### Aim of the task
Repeat, line for line, the entries below from the first line to the line containing "def need (c", counting both ends.

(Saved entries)
-- ==== Sys2Proof/Decode.lean ====
section
/-! DEFINITION. From words to instructions and back (R24-R40, and the encoding tables of the chapters).
A word is a natural number whose bit 0 is the least significant bit of the first parcel. -/

namespace Sys2Proof

/-- Why a word is not an instruction. Each one is the cause ILLEGAL of R40 when fetched. -/
inductive DecodeErr where
  /-- Fewer bytes than the first parcel asks for (R24). -/
  | truncated
  /-- Major 0x00 or 0x27-0x3F (R38). -/
  | reservedMajor
  /-- A function code, cond, width or mode that no table lists. -/
  | unassigned
  /-- A bit that must be zero (or, where a table fixes ws = 1, one) is not (R31). -/
  | reservedBits
  /-- The instruction breaks a limit of its own entry (`Instr.wf`). -/
  | limit
  /-- Prefix kind 0x0 or 0x4-0xF (R33). -/
  | prefixKind
  /-- Prefix and body do not go together (R36). -/
  | pairing
  /-- A TILE or FACT body without its prefix (R36, R37). -/
  | bareBody
  deriving DecidableEq, Repr

/-- Bits [lo+n-1 : lo] of a word. -/
def fld (w lo n : Nat) : Nat := w / 2 ^ lo % 2 ^ n

/-- A register field. -/
def reg (w lo : Nat) : Reg := Fin.ofNat 32 (fld w lo 5)

/-- A one-bit field. -/
def flag (w lo : Nat) : Bool := fld w lo 1 == 1

/-- An immediate or code field of `n` bits. -/
def bv (n w lo : Nat) : BitVec n := BitVec.ofNat n (fld w lo n)

/-- The operand fields of a V-format word (R26). -/
def vargs (w : Nat) : VArgs := ⟨reg w 7, reg w 12, reg w 17, flag w 22, flag w 23, flag w 24⟩

/-- The instruction, if the bits its table fixes are as the table says (R31). -/
def need (c : Bool) (i : Instr) : Except DecodeErr Instr := if c then .ok i else .error .reservedBits

/-- A word from its fields, (width, value), lowest first. -/
def pack : List (Nat × Nat) → Nat
  | [] => 0
  | (n, v) :: r => v % 2 ^ n + 2 ^ n * pack r


/-- Major 0x07 (R38). -/
noncomputable def decodeShi (w : Nat) : Except DecodeErr Instr :=
  match fld w 23 2 with
  | 0 => need (fld w 25 7 == 0) (.slli (reg w 7) (reg w 12) (bv 6 w 17))
  | 1 => need (fld w 25 7 == 0) (.srli (reg w 7) (reg w 12) (bv 6 w 17))
  | 2 => need (fld w 25 7 == 0) (.srai (reg w 7) (reg w 12) (bv 6 w 17))
  | 3 => need (fld w 25 7 == 0) (.rori (reg w 7) (reg w 12) (bv 6 w 17))
  | _ => .error .unassigned

/-- Major 0x0A (R38). -/
noncomputable def decodeOp (w : Nat) : Except DecodeErr Instr :=
  match fld w 27 5 with
  | 0 => need (fld w 22 5 == 0) (.add (reg w 7) (reg w 12) (reg w 17))
  | 1 => need (fld w 22 5 == 0) (.sub (reg w 7) (reg w 12) (reg w 17))
  | 2 => need (fld w 22 5 == 0) (.and (reg w 7) (reg w 12) (reg w 17))
  | 3 => need (fld w 22 5 == 0) (.or (reg w 7) (reg w 12) (reg w 17))
  | 4 => need (fld w 22 5 == 0) (.xor (reg w 7) (reg w 12) (reg w 17))
  | 5 => need (fld w 22 5 == 0) (.sll (reg w 7) (reg w 12) (reg w 17))
  | 6 => need (fld w 22 5 == 0) (.srl (reg w 7) (reg w 12) (reg w 17))
  | 7 => need (fld w 22 5 == 0) (.sra (reg w 7) (reg w 12) (reg w 17))
  | 8 => need (fld w 22 5 == 0) (.sltS (reg w 7) (reg w 12) (reg w 17))
  | 9 => need (fld w 22 5 == 0) (.sltZ (reg w 7) (reg w 12) (reg w 17))
  | 10 => need (fld w 22 5 == 0) (.mul (reg w 7) (reg w 12) (reg w 17))
  | 11 => need (fld w 22 5 == 0) (.mulhS (reg w 7) (reg w 12) (reg w 17))
  | 12 => need (fld w 22 5 == 0) (.mulhZ (reg w 7) (reg w 12) (reg w 17))
  | 13 => need (fld w 22 5 == 0) (.divS (reg w 7) (reg w 12) (reg w 17))
  | 14 => need (fld w 22 5 == 0) (.divZ (reg w 7) (reg w 12) (reg w 17))
  | 15 => need (fld w 22 5 == 0) (.remS (reg w 7) (reg w 12) (reg w 17))
  | 16 => need (fld w 22 5 == 0) (.remZ (reg w 7) (reg w 12) (reg w 17))
  | 17 => need (fld w 22 5 == 0) (.minS (reg w 7) (reg w 12) (reg w 17))
  | 18 => need (fld w 22 5 == 0) (.minZ (reg w 7) (reg w 12) (reg w 17))
  | 19 => need (fld w 22 5 == 0) (.maxS (reg w 7) (reg w 12) (reg w 17))
  | 20 => need (fld w 22 5 == 0) (.maxZ (reg w 7) (reg w 12) (reg w 17))
  | 21 => need (fld w 22 5 == 0) (.andn (reg w 7) (reg w 12) (reg w 17))
  | 22 => need (fld w 17 10 == 0) (.clz (reg w 7) (reg w 12))
  | 23 => need (fld w 17 10 == 0) (.ctz (reg w 7) (reg w 12))
  | 24 => need (fld w 17 10 == 0) (.cpop (reg w 7) (reg w 12))
  | 25 => .ok (.madd (reg w 7) (reg w 12) (reg w 17) (reg w 22))
  | 26 => need (fld w 25 2 == 0) (.addsh (reg w 7) (reg w 12) (reg w 17) (bv 3 w 22))
  | _ => .error .unassigned

/-- Major 0x0B (R38). -/
noncomputable def decodeFop (w : Nat) : Except DecodeErr Instr :=
  match fld w 29 3, fld w 27 2 with
  | 0, 0 => need (fld w 22 3 == 0) (.fadd (reg w 7) (reg w 12) (reg w 17) (bv 2 w 25))
  | 0, 1 => need (fld w 22 3 == 0) (.fsub (reg w 7) (reg w 12) (reg w 17) (bv 2 w 25))
  | 0, 2 => need (fld w 22 3 == 0) (.fmul (reg w 7) (reg w 12) (reg w 17) (bv 2 w 25))
  | 0, 3 => need (fld w 22 3 == 0) (.fdiv (reg w 7) (reg w 12) (reg w 17) (bv 2 w 25))
  | 1, 0 => need (fld w 17 8 == 0) (.fsqrt (reg w 7) (reg w 12) (bv 2 w 25))
  | 1, 1 => need (fld w 22 3 == 0) (.fmin (reg w 7) (reg w 12) (reg w 17) (bv 2 w 25))
  | 1, 2 => need (fld w 22 3 == 0) (.fmax (reg w 7) (reg w 12) (reg w 17) (bv 2 w 25))
  | 1, 3 => need (fld w 22 3 == 0) (.fsgnj (reg w 7) (reg w 12) (reg w 17) (bv 2 w 25))
  | 2, 0 => need (fld w 22 3 == 0) (.fsgnjn (reg w 7) (reg w 12) (reg w 17) (bv 2 w 25))
  | 2, 1 => need (fld w 22 3 == 0) (.fsgnjx (reg w 7) (reg w 12) (reg w 17) (bv 2 w 25))
  | 2, 2 => need (fld w 22 3 == 0) (.feq (reg w 7) (reg w 12) (reg w 17) (bv 2 w 25))
  | 2, 3 => need (fld w 22 3 == 0) (.flt (reg w 7) (reg w 12) (reg w 17) (bv 2 w 25))
  | 3, 0 => need (fld w 22 3 == 0) (.fle (reg w 7) (reg w 12) (reg w 17) (bv 2 w 25))
  | 3, 1 => need (fld w 17 8 == 0) (.fclass (reg w 7) (reg w 12) (bv 2 w 25))
  | 3, 2 => need (fld w 17 8 == 0) (.fcvtiS (reg w 7) (reg w 12) (bv 2 w 25))
  | 3, 3 => need (fld w 17 8 == 0) (.fcvtiZ (reg w 7) (reg w 12) (bv 2 w 25))
  | 4, 0 => need (fld w 17 8 == 0) (.fcvtfS (reg w 7) (reg w 12) (bv 2 w 25))
  | 4, 1 => need (fld w 17 8 == 0) (.fcvtfZ (reg w 7) (reg w 12) (bv 2 w 25))
  | 4, 2 => need (fld w 19 6 == 0) (.fcvt (reg w 7) (reg w 12) (bv 2 w 17) (bv 2 w 25))
  | 5, _ => .ok (.fmadd (reg w 7) (reg w 12) (reg w 17) (reg w 22) (bv 2 w 27))
  | 6, _ => .ok (.fnmsub (reg w 7) (reg w 12) (reg w 17) (reg w 22) (bv 2 w 27))
  | _, _ => .error .unassigned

### Your response
-- ==== Sys2Proof/Decode.lean ====
section
/-! DEFINITION. From words to instructions and back (R24-R40, and the encoding tables of the chapters).
A word is a natural number whose bit 0 is the least significant bit of the first parcel. -/

namespace Sys2Proof

/-- Why a word is not an instruction. Each one is the cause ILLEGAL of R40 when fetched. -/
inductive DecodeErr where
  /-- Fewer bytes than the first parcel asks for (R24). -/
  | truncated
  /-- Major 0x00 or 0x27-0x3F (R38). -/
  | reservedMajor
  /-- A function code, cond, width or mode that no table lists. -/
  | unassigned
  /-- A bit that must be zero (or, where a table fixes ws = 1, one) is not (R31). -/
  | reservedBits
  /-- The instruction breaks a limit of its own entry (`Instr.wf`). -/
  | limit
  /-- Prefix kind 0x0 or 0x4-0xF (R33). -/
  | prefixKind
  /-- Prefix and body do not go together (R36). -/
  | pairing
  /-- A TILE or FACT body without its prefix (R36, R37). -/
  | bareBody
  deriving DecidableEq, Repr

/-- Bits [lo+n-1 : lo] of a word. -/
def fld (w lo n : Nat) : Nat := w / 2 ^ lo % 2 ^ n

/-- A register field. -/
def reg (w lo : Nat) : Reg := Fin.ofNat 32 (fld w lo 5)

/-- A one-bit field. -/
def flag (w lo : Nat) : Bool := fld w lo 1 == 1

/-- An immediate or code field of `n` bits. -/
def bv (n w lo : Nat) : BitVec n := BitVec.ofNat n (fld w lo n)

/-- The operand fields of a V-format word (R26). -/
def vargs (w : Nat) : VArgs := ⟨reg w 7, reg w 12, reg w 17, flag w 22, flag w 23, flag w 24⟩

/-- The instruction, if the bits its table fixes are as the table says (R31). -/
def need (c : Bool) (i : Instr) : Except DecodeErr Instr := if c then .ok i else .error .reservedBits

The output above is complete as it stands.